Lesson 4 weight initialisiation

shay1309 · October 28, 2020, 9:04am

why do we do this instead of

weights = init_params((28*28))?
Both give us the same thing but I heard Jeremy say something about wanting columns? Please bear with me i am rather confused here, both give us
torch.Size([784]) when we do the .shape to them

vivekverma1019 · October 29, 2020, 4:43am

std argument is 1.0 by default. So it will give same result if you pass std = 1

shay1309 · October 29, 2020, 6:34am

hi vivek so it doesnt matter if I dont include the 1 right? also , why do we do the multiplication of 1 ? in torch.randn(size)*std where std = 1 , Jeremy said std is the variance but if we are multiplying by 1 what’s the point?

Thanks in advance Mr Vivek

nn.Charles · October 29, 2020, 11:35am

Hi Shay, multiplying by 1.0 is useless but think that since std is a parameter, you can also run the function for, let us say, std=2.0 , and that becomes useful. It is just to create a function more general.

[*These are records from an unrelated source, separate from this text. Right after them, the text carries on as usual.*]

/-! ### SPI master frames (R380) -/

/-- A frame ends: its chip select is released unless KEEP = 1 (R380). -/
def Hub.endFrame (h : Hub) (p : Nat) : Hub :=
  let h := (h.put p SPI.STAT_FRAME_OPEN 0).put p SPI.STAT_WORDS_LEFT 0
  (h.setSpi p (fun s =>
    let kept := match s.frame with
      | some (cs, true, _) => some cs
      | _ => none
    { s with frame := none, kept := kept })).irq p 4

/-- The frame under way is cut short: what is left of it is discarded and its end is counted (R367). -/
def Hub.abortFrame (h : Hub) (p : Nat) : Hub :=
  let left := h.get p SPI.STAT_WORDS_LEFT
  let now := min left (h.ser p).tx.length
  let h := ((h.setSpi p (fun s => { s with skip := left - now })).endFrame p).setSpi p (fun s => { s with kept := none })
  (h.inc p SPI.FRAME_ABORT_COUNT).dropTxN p now

/-- One step of a master that has no frame: the entry at the front starts a frame, or is discarded (R367, R380). The assertion of CS is stamped;
after KEEP it is asserted already (R368). -/
def Hub.masterStep (h : Hub) (p : Nat) : Hub :=
  match (h.ser p).tx with
  | [] => h
  | e :: _ =>
    let s := (h.ser p).spi
    if 0 < s.skip then (h.setSpi p (fun s => { s with skip := s.skip - 1 })).dropTx p
    else if e / 2 ^ 24 ≠ 0xC5 then
      let h := if s.discard then h else h.inc p SPI.BAD_CMD_COUNT
      (h.setSpi p (fun s => { s with discard := true })).dropTx p
    else
      let n := slice e 0 10
      let cs := slice e 22 2
      let h := (h.setSpi p (fun s => { s with discard := false, frame := some (cs, bitOf e 21, bitOf e 20), kept := none })).dropTx p
      let h := ((h.put p SPI.STAT_FRAME_OPEN 1).put p SPI.STAT_CS_ACT cs).put p SPI.STAT_WORDS_LEFT n
      let h := if s.kept = some cs then h else (h.serialEvent p (3 + cs)).stampSer p 2 (h.outputStamp 0) h.onFallBack
      if n = 0 then h.endFrame p else h

/-- Whether a controller is an SPI master that may start a frame. -/
def Hub.masterIdle (h : Hub) (p : Nat) : Bool :=
  kindOf p == some .spi && h.cfg p SPI.CLK_ROLE == 0 && h.runs p && !h.serHeld p && (h.ser p).spi.frame.isNone

/-- A master without a frame takes entries until one starts a frame or none is left. -/
def Hub.advanceMaster (h : Hub) (p : Nat) : Nat → Hub
  | 0 => h
  | n + 1 => if h.masterIdle p && (h.ser p).tx != [] then (h.masterStep p).advanceMaster p n else h

/-! ### SSI reads (R368, R382) -/

/-- The ticks until a read may start: TM after the last rising edge of the previous one (R382). -/
def Hub.ssiWait (h : Hub) (p : Nat) : Nat :=
  match (h.ser p).spi.ssiEnded with
  | some c => 500 * h.cfg p SPI.SSI_TM - (h.clock - c)
  | none => 0

/-- An SSI read whose first falling clock edge comes `ahead` ticks from now, stamped as an output edge (R368). -/
def Hub.startSsi (h : Hub) (p ahead : Nat) : Hub :=
  let x := (h.outputStamp ahead, h.onFallBack)
  ((h.serialEvent p 0).stampSer p 5 x.1 x.2).setSpi p (fun s => { s with ssiStart := x })

/-- An SSI read has ended, half a clock period after its last rising edge (R382). -/
def Hub.endSsi (h : Hub) (p : Nat) : Hub :=
  let half := h.expert p SPI.TIMING_USE SPI.TIMING_HALF ((250000 + h.cfg p SPI.CLK_FREQ - 1) / h.cfg p SPI.CLK_FREQ)
  h.setSpi p (fun s => { s with ssiEnded := some (h.clock - half) })

/-! ### I²C entries that are discarded (R387) -/

/-- Entries discarded up to and including the next STOP. -/
def Hub.discardI2c (h : Hub) (p : Nat) : Nat → Hub
  | 0 => h
  | n + 1 =>
    match (h.ser p).tx with
    | [] => h
    | e :: _ =>
      if !(h.ser p).i2c.discard then h
      else
        let stop := slice e 28 3 == 4
        ((h.setI2c p (fun i => { i with discard := !stop })).dropTx p).discardI2c p n

/-- What a controller does at once with the entries in its transmit FIFO. -/
def Hub.takeEntries (h : Hub) (p : Nat) : Hub := (h.advanceMaster p 130).discardI2c p 130

/-! ### Pushes (R76, R361, R363) -/

/-- A push of a transmit entry: refused in Held and on a fenced page, stalled while the FIFO is full. -/
def Hub.pushTx (h : Hub) (p v : Nat) (w : Waiter) : Hub :=
  if h.modeEff = .held then (h.inc pSys SYS.OUT_REFUSED_COUNT).stallEnds w 0x07
  else if h.fenced p then h.stallEnds w 0x08
  else if 64 ≤ (h.ser p).tx.length then h.setSer p (fun s => { s with stalled := s.stalled ++ [(w, v)] })
  else ((h.storeTx p v).stallEnds w 0).takeEntries p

shay1309 · October 29, 2020, 11:58am

hi , what is the value of std with respect to this case ? for background info i am doing lecture 4 , solving the mnist 3s and 7s dataset ,on the fastai website we are initialising the weights before the matrix multiplication

nn.Charles · October 29, 2020, 11:59am

In that case, we use 1 to initialise the weights. It is just parametrised if you want to reuse the function, it is good software engineering practise but you can delete the std parameter without problem.

shay1309 · October 29, 2020, 12:02pm

Noted Mr Charles thank you very much